Leiomyosarcoma of the Mediastinum Depicted on CT Images: A Rare Origin Case and Literature Review

Authors

  • Yuanyuan Wang Department of Radiology, West China Hospital of Sichuan University, China
  • Zhaochu Chen Internal Medicine Dept. 4, Sichuan Provincial General Hospital of Judicial Police, China
  • Jianqun Yu Department of Radiology, West China Hospital of Sichuan University, China

DOI:

https://doi.org/10.3941/jrcr.5800

Abstract

Introduction: Leiomyosarcoma (LMS), a malignant smooth muscle tumor, accounts for 10%–20% of soft tissue sarcomas. Primary mediastinal LMS is rare, with only 13 cases reported in the last two decades. This study aims to delineate its clinical and radiological characteristics through a novel case presentation and literature review. Methods: We report the case of a 57-year-old male presenting with progressive dyspnea and back pain. Diagnostic workup included contrastenhanced chest CT, histopathological analysis of CT-guided biopsy specimens, and immunohistochemical staining (positive for Vim, Des, SMA, and Calponin; negative for S100 and CD34). A systematic PubMed review of mediastinal LMS cases was performed to summarize imaging and pathological features.

Results: Imaging revealed a 16.1 × 10.9 cm heterogeneous posterior mediastinal mass with necrotic foci, vascular encasement, and right pleural effusion. Histopathology showed spindle-shaped tumor cells with a Ki-67 index of 40%, confirming LMS. Literature synthesis (n=14 cases) demonstrated that 71.4% of tumors exceeded 5 cm, with a predilection for the anterior mediastinum (71.4%) and heterogeneous enhancement (100%).

Discussion: Mediastinal LMS radiologically mimics other malignancies but exhibits distinctive pathological markers (SMA/ Desmin+). Surgical resection remains the primary treatment; our patient received neoadjuvant chemotherapy (liposomal doxorubicin/dacarbazine) and achieved a partial response. This case highlights the importance of multidisciplinary collaboration (imaging-pathology correlation) for the timely diagnosis of this aggressive neoplasm.

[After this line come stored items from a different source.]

/-- The local index of a queue. -/
def queueLocal (q : Nat) : Nat := if q < 512 then q % 64 else q - 512

/-! ### Jobs -/

/-- A job with the header fields of an issued descriptor. -/
def newJob (idx : BitVec 32) (words : List Word) : Job :=
  { idx := idx, words := words, phase := .ready, status := 0, detail := 0, fp := 0, taken := false,
    predicted := none, late := false, array := none, poisoned := false, need := 0, entries := 0,
    nextOff := 0, plane := 0, bitmap := 0, wrTags := [], released := false, replay := none, outcomes := [],
    waitFrom := none, watch := none, notified := false, parts := [], cqOld := none }

/-- The issued descriptor of a queue with a ring index. -/
def State.job (s : State) (q : Nat) (i : BitVec 32) : Option Job := (s.queue q).jobs.find? (fun j => j.idx == i)

/-- Change the issued descriptor of a queue with a ring index. -/
def State.modJob (s : State) (q : Nat) (i : BitVec 32) (f : Job → Job) : State :=
  let x := s.queue q
  s.setQueue q { x with jobs := x.jobs.map (fun j => if j.idx == i then f j else j) }

/-- A descriptor's work has ended with a status: it may now complete. A status already given stands. -/
def finish (s : State) (q : Nat) (i : BitVec 32) (status : Byte) (detail : Nat) : State :=
  s.modJob q i (fun j =>
    if j.phase = .finished then j
    else { j with phase := .finished, status := status, detail := BitVec.ofNat 32 detail })

/-- A descriptor's work has ended well: OK, or POISONED where a poisoned word moved (06 Table 6.14). -/
def finishOk (s : State) (q : Nat) (i : BitVec 32) : State :=
  match s.job q i with
  | none => s
  | some j => finish s q i (if j.poisoned then 1 else 0) 0

/-- One awaited reply or sub-operation has come. -/
def oneDone (s : State) (q : Nat) (i : BitVec 32) : State :=
  let t := s.modJob q i (fun j => { j with need := j.need - 1 })
  match t.job q i with
  | some j => if j.need = 0 ∧ j.phase = .working then finishOk t q i else t
  | none => t

/-! ### Packets (09 R206 to R212; 13 R295) -/

/-- The device takes part in fabric traffic: it holds a coordinate and has been released (09 R201, R229). -/
def fabricLive (s : State) : Bool := hubOn s && s.fab.released && s.fab.coord.isSome

/-- It may start fabric traffic: it is not fenced either (13 R297). -/
def fabricOpen (s : State) : Bool := fabricLive s && !s.res.fenced

/-- The dimensions of an order code (09 R210). -/
def orderAxes (code : Nat) : List Nat :=
  match code with
  | 0 => [0, 1, 2]
  | 1 => [0, 2, 1]
  | 2 => [1, 0, 2]
  | 3 => [1, 2, 0]
  | 4 => [2, 0, 1]
  | _ => [2, 1, 0]

/-- The direction of the next hop: of the first dimension in which the destination differs, twice the axis, plus 1
toward lower coordinates; none at the destination (09 R210). -/
def nextDir (me dst : BitVec 18) : List Nat → Option Nat
  | [] => none
  | a :: r =>
    if coordOn dst a = coordOn me a then nextDir me dst r
    else some (2 * a + (if coordOn dst a < coordOn me a then 1 else 0))

/-- The plane port toward a destination on a plane (09 R210). -/
def nextPort (s : State) (dst : BitVec 18) (plane : Nat) : Option Nat :=
  (nextDir (s.fab.coord.getD 0) dst (orderAxes (byteAt s.fab.orders plane).toNat)).map (6 * plane + ·)

/-- Would the hop through a port step past the destination in its dimension (09 R212)? -/
def stepsPast (s : State) (dst : BitVec 18) (port : Nat) : Bool :=
  let d := port % 6
  let peer := coordOn (s.port port).peer (d / 2)
  let goal := coordOn dst (d / 2)
  if d % 2 = 0 then goal < peer else peer < goal

/-- Does a destination match a detour entry (09 R211)? -/
def detourMatch (e : Detour) (c : BitVec 18) : Bool :=
  (List.range 3).all (fun a => coordOn e.lo a ≤ coordOn c a && coordOn c a ≤ coordOn e.hi a)

/-- The planes a packet may take: those in service, within the descriptor's mask or the first matching detour
(09 R211). -/
def allowedPlanes (s : State) (dst : BitVec 18) (mask : Nat) : List Nat :=
  let m :=
    if mask ≠ 0 then mask
    else match s.fab.detours.find? (fun e => detourMatch e dst) with
      | some e => e.mask.toNat
      | none => 0xFF
  (List.range 8).filter (fun i => dieUp s i && m.testBit i)

/-- The k-th choice of the round-robin over a set of planes (09 R211). -/
def planeAt (l : List Nat) (k : Nat) : Option Nat := if l.isEmpty then none else l[k % l.length]?

/-- The first plane of a set at or after a number, cyclically (09 R211, LD, ST and STM). -/
def planeFrom (l : List Nat) (k : Nat) : Option Nat :=
  match l.find? (fun i => k ≤ i) with
  | some i => some i
  | none => l.head?

/-- A packet of this device with no data. -/
def newPacket (s : State) (d : Nat) (dst : BitVec 18) (cls : BitVec 3) (typ : BitVec 5) : Packet :=
  { dst := dst, src := s.fab.coord.getD 0, cls := cls, typ := typ, srcDie := BitVec.ofNat 4 d, dstDie := 0, id := 0,
    epoch := BitVec.ofNat 16 (dcell s 0xC000 1), tag := 0, len := 0, px := false, mcast := false, mcAxis := 0,
    mcDir := false, mcSpan := 0, offset := 0, aux := 0, data := [], poison := [], plane := 0, inPort := none,
    lane := none }

/-- A packet on a plane. -/
def onPlane (p : Packet) (plane : Nat) : Packet := { p with plane := if h : plane < 8 then ⟨plane, h⟩ else 0 }

/-- A packet at its plane's slice leaves by the port of its first hop; one for the device itself is ejected where it is. -/
def atSlice (s : State) (plane : Nat) (p : Packet) : State :=
  match nextPort s p.dst plane with
  | none => { s with fab := { s.fab with own := s.fab.own ++ [onPlane p plane] } }
  | some port => sendPort s port (onPlane p plane)

/-- A packet crosses the package from die `e` to the slice of a plane, or from a slice to a die, in flits of KIND 4 (09
R209). -/
def crossPacket (s : State) (a b : Nat) (p : Packet) : State :=
  let key := if p.lane.isSome then 6 else p.cls.toNat
  let q := s.pair a b
  pump (s.setPair a b { q with cross := { q.cross with
    wait := q.cross.wait ++ (flitsOf p).map (fun f => (key, f)) } }) a b

/-- A packet leaves die `e` on a plane: at once where the die holds the plane's slice, else across the package; one whose
hop would step past its destination is dropped (09 R209, R212), and the answer is true.  A packet for the device itself
stays where it is. -/
def leaveOn (s : State) (e plane : Nat) (p : Packet) : Bool × State :=
  match nextPort s p.dst plane with
  | none => (false, atSlice s plane p)
  | some port =>
    if stepsPast s p.dst port then (true, sticky (bump s 0x8091 (plane + 1) 1) 0xA090 1 plane)
    else if e = plane then (false, atSlice s plane p)
    else (false, crossPacket s e plane (onPlane p plane))

/-- A die number of a packet field: the nine dies, any other the hub (log 79). -/
def dieOf (d : BitVec 4) : Nat := min 8 d.toNat

/-- The die for which this device ejects a packet (09 R206, R209; log 79): a reply's issuing die, the serving die of a
board-local access, the die of the window that a put, pulled data or a pull names, of a bell, or the member die of a
collective packet (11 R270); the core on the hub for the rest. -/
def ejectDie (s : State) (p : Packet) : Nat :=
  if p.cls = 1 then dieOf p.srcDie
  else if p.typ.toNat ≤ 3 then dieOf p.dstDie
  else if p.typ = 4 ∨ p.typ = 6 ∨ p.typ = 9 then
    match mget none s.fab.windows p.id.toNat with
    | some w => min 8 (addrDie w.base)
    | none => 8
  else if p.cls = 5 then min 7 (bellDie p.id.toNat)
  else if p.cls = 3 ∨ p.cls = 4 then dieOf p.dstDie
  else 8

/-- The reply to a packet: it goes back to the source and to the die that issued the request, with its tag, on the first
plane of the replier's own allowed set at or after the request's (09 R206, R211; log 17). -/
def reply (s : State) (p : Packet) (typ : BitVec 5) (f : Packet → Packet) : State :=
  let r := f { newPacket s 0 p.src 1 typ with srcDie := p.srcDie, id := p.id, tag := p.tag }
  match planeFrom (allowedPlanes s r.dst 0) p.plane.val with
  | some i => (leaveOn s (ejectDie s p) i r).2
  | none => s

/-- An ERR reply: a status and this device's coordinate (09 Table 9.1). -/
def replyErr (s : State) (p : Packet) (status : Nat) : State :=
  reply s p 0x15 (fun r => { r with aux := BitVec.ofNat 64 ((s.fab.coord.getD 0).toNat * 256 + status) })

/-- A request that finds no plane to take is answered by the device itself: an ERR with the status and its own coordinate,
which is ejected where it stands (09 R211). -/
def selfErr (s : State) (p : Packet) (status : Nat) : State :=
  let me := s.fab.coord.getD 0
  let r := { newPacket s p.srcDie.toNat me 1 0x15 with
             id := p.id, tag := p.tag, aux := BitVec.ofNat 64 (me.toNat * 256 + status) }
  { s with fab := { s.fab with own := s.fab.own ++ [r] } }

/-- Send a packet on a plane, while the device takes part in the fabric: a REQ or FWD that is dropped is answered ERR
with UNREACHABLE (09 R212). -/
def sendOn (s : State) (plane : Nat) (p : Packet) : State :=
  if !fabricLive s then s
  else
    let (dropped, t) := leaveOn s (dieOf p.srcDie) plane p
    if dropped && (p.cls == 0 || p.cls == 2) then replyErr t p 0x30 else t

/-! ### Packets of collectives (11 R266, R279) -/

/-- The answer to a collective packet that is dropped: CABORT to its source with COLL_UNREACHABLE and this device's
coordinate (11 R270, R279). -/
def unreachableAbort (s : State) (p : Packet) : State :=
  let me := s.fab.coord.getD 0
  let r := { newPacket s 8 p.src 4 0x1E with
             dstDie := p.srcDie, id := p.id, epoch := p.epoch, aux := BitVec.ofNat 64 (me.toNat * 256 + 0x23) }
  (leaveOn s 8 p.plane.val r).2

/-- The planes that a collective's packet may take: those that its mask permits and whose port toward the next member is
up (11 R266). -/
def collPlanes (s : State) (mask : Nat) (dst : BitVec 18) : List Nat :=
  (List.range 8).filter (fun i =>
    dieUp s i && (mask == 0 || mask.testBit i)
      && (match nextPort s dst i with | some p => (s.port p).state == 2 | none => false))

/-- The k-th packet of a collective leaves on the next of its planes, its payload counted, or waits until one is up; whether
this device itself drops it (11 R266, R279, R283). -/
def dealColl (s : State) (k mask : Nat) (p : Packet) : Bool × State :=
  match planeAt (collPlanes s mask p.dst) k with
  | none => (false, { s with coll := { s.coll with out := s.coll.out ++ [(mask, p)] } })
  | some i =>
    let t := if p.typ = 0x1D then bump s 0x80B0 3 p.data.length else s
    leaveOn { t with coll := { t.coll with opens := t.coll.opens.map (fun c =>
      if c.cid == p.id then { c with lastPkt := clock s } else c) } } (dieOf p.srcDie) i p

/-- The packets that wait for a plane are tried again, in their order; one that this device drops is answered by it. -/
def flushColl (s : State) : State :=
  if !fabricLive s then s
  else s.coll.out.zipIdx.foldl (fun t e =>
    let (dropped, u) := dealColl t e.2 e.1.1 e.1.2
    if dropped then unreachableAbort u e.1.2 else u) { s with coll := { s.coll with out := [] } }

/-! ### Packets taken (09 R209, R214, R217) -/

/-- The oldest whole packet that a die holds of a class of a crossing. -/
def crossHead (s : State) (a b key plane : Nat) : Option Packet :=
  let l := (s.pair a b).cross.rx.getD key []
  if holdsWhole l then flitsPacket (firstFlits l) key (planeField plane) none none else none

/-- The receiver of a crossing lets go of the oldest packet of a class, `n` flits: they leave its buffer, and count as freed,
in flits that go back. -/
def dropCross (s : State) (a b key n : Nat) : State :=
  let p := s.pair a b
  s.setPair a b { p with cross := { p.cross with rx := p.cross.rx.set key ((p.cross.rx.getD key []).drop n) } }
def countCross (s : State) (a b key n : Nat) : State :=
  let p := s.pair a b
  tellFrees b a 7 (s.setPair a b { p with cross := { p.cross with
    freed := p.cross.freed.set key (p.cross.freed.getD key 0 + BitVec.ofNat 8 n) } })
def freeCross (s : State) (a b key : Nat) : State :=
  let n := (firstFlits ((s.pair a b).cross.rx.getD key [])).length
  countCross (dropCross s a b key n) a b key n

/-- Take a packet from the port it came by: none where it is not the oldest whole one of its stream. -/
def takeAtPort (s : State) (p : Packet) : Option State :=
  match p.inPort with
  | none => none
  | some port => if portHead s port.val (portKey p) = some p then some (freeHead s port.val (portKey p)) else none

/-- Where an ejected packet has crossed to from its plane's slice: the die and the class of its flits. -/
def crossAt (s : State) (p : Packet) : Option (Nat × Nat) :=
  let i := p.plane.val
  (((List.range 9).filter (· != i)).flatMap (fun d => [(d, p.cls.toNat), (d, 6)])).find?
    (fun e => crossHead s i e.1 e.2 i == some p)

/-- A packet of this device to itself. -/
def takeOwn (s : State) (p : Packet) : State := { s with fab := { s.fab with own := s.fab.own.erase p } }

/-- Take an ejected packet: this device's own, at the port where the plane's die is that for which it is ejected, else
where it has crossed the package to. -/
def takePacket (s : State) (p : Packet) : Option State :=
  if s.fab.own.contains p then some (takeOwn s p)
  else if ejectDie s p = p.plane.val ∧ p.inPort.isSome = true then takeAtPort s p
  else (crossAt s p).map (fun e => freeCross s p.plane.val e.1 e.2)

/-- Pull an ejected packet out of its stream; it keeps its credit until it is released (11 R274). -/
def pullPacket (s : State) (p : Packet) : Option State :=
  if s.fab.own.contains p then some (takeOwn s p)
  else match p.inPort with
    | some port =>
      let key := portKey p
      if ejectDie s p = p.plane.val ∧ portHead s port.val key = some p then
        some (dropPort s port.val key (firstFlits (mget [] (s.port port.val).rx key)).length)
      else none
    | none => (crossAt s p).map (fun e =>
        dropCross s p.plane.val e.1 e.2 (firstFlits ((s.pair p.plane.val e.1).cross.rx.getD e.2 [])).length)

/-- A packet that was pulled gives its credit back. -/
def releasePacket (s : State) (p : Packet) : State :=
  match p.inPort with
  | some port => countPort s port.val (portKey p) (packetFlits p)
  | none => if s.fab.coord = some p.src then s else countCross s p.plane.val (ejectDie s p) p.cls.toNat (packetFlits p)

A: Non-contrast chest CT demonstrates a soft tissue mass located in the posterior mediastinum (white arrow indicates); B-C (Enhanced arterial and venous phases): The contrast-enhanced CT reveals a posterior mediastinal mass compressing the adjacent left atrium and pulmonary venous trunk (white arrow indicates); D: Non-contrast chest CT demonstrates a soft tissue mass located in the posterior mediastinum (white arrow indicates); E–H (Figures E, G and H show the arterial phase, while Figure F shows the venous phase): Contrast-enhanced chest CT (axial, coronal, and sagittal views) reveals a heterogeneously enhancing soft tissue mass in the posterior mediastinum (white arrow indicates), adjacent structures are compressed, and necrotic areas are observed within the lesion. Multiple small intralesional vascular structures are observed (red arrow indicates). The esophagus appears compressed and narrowed, and the interface between the lesion and the descending aorta is indistinct. I: Narrowing of a segmental bronchus in the right lung, accompanied by compression-induced consolidation and partial atelectasis.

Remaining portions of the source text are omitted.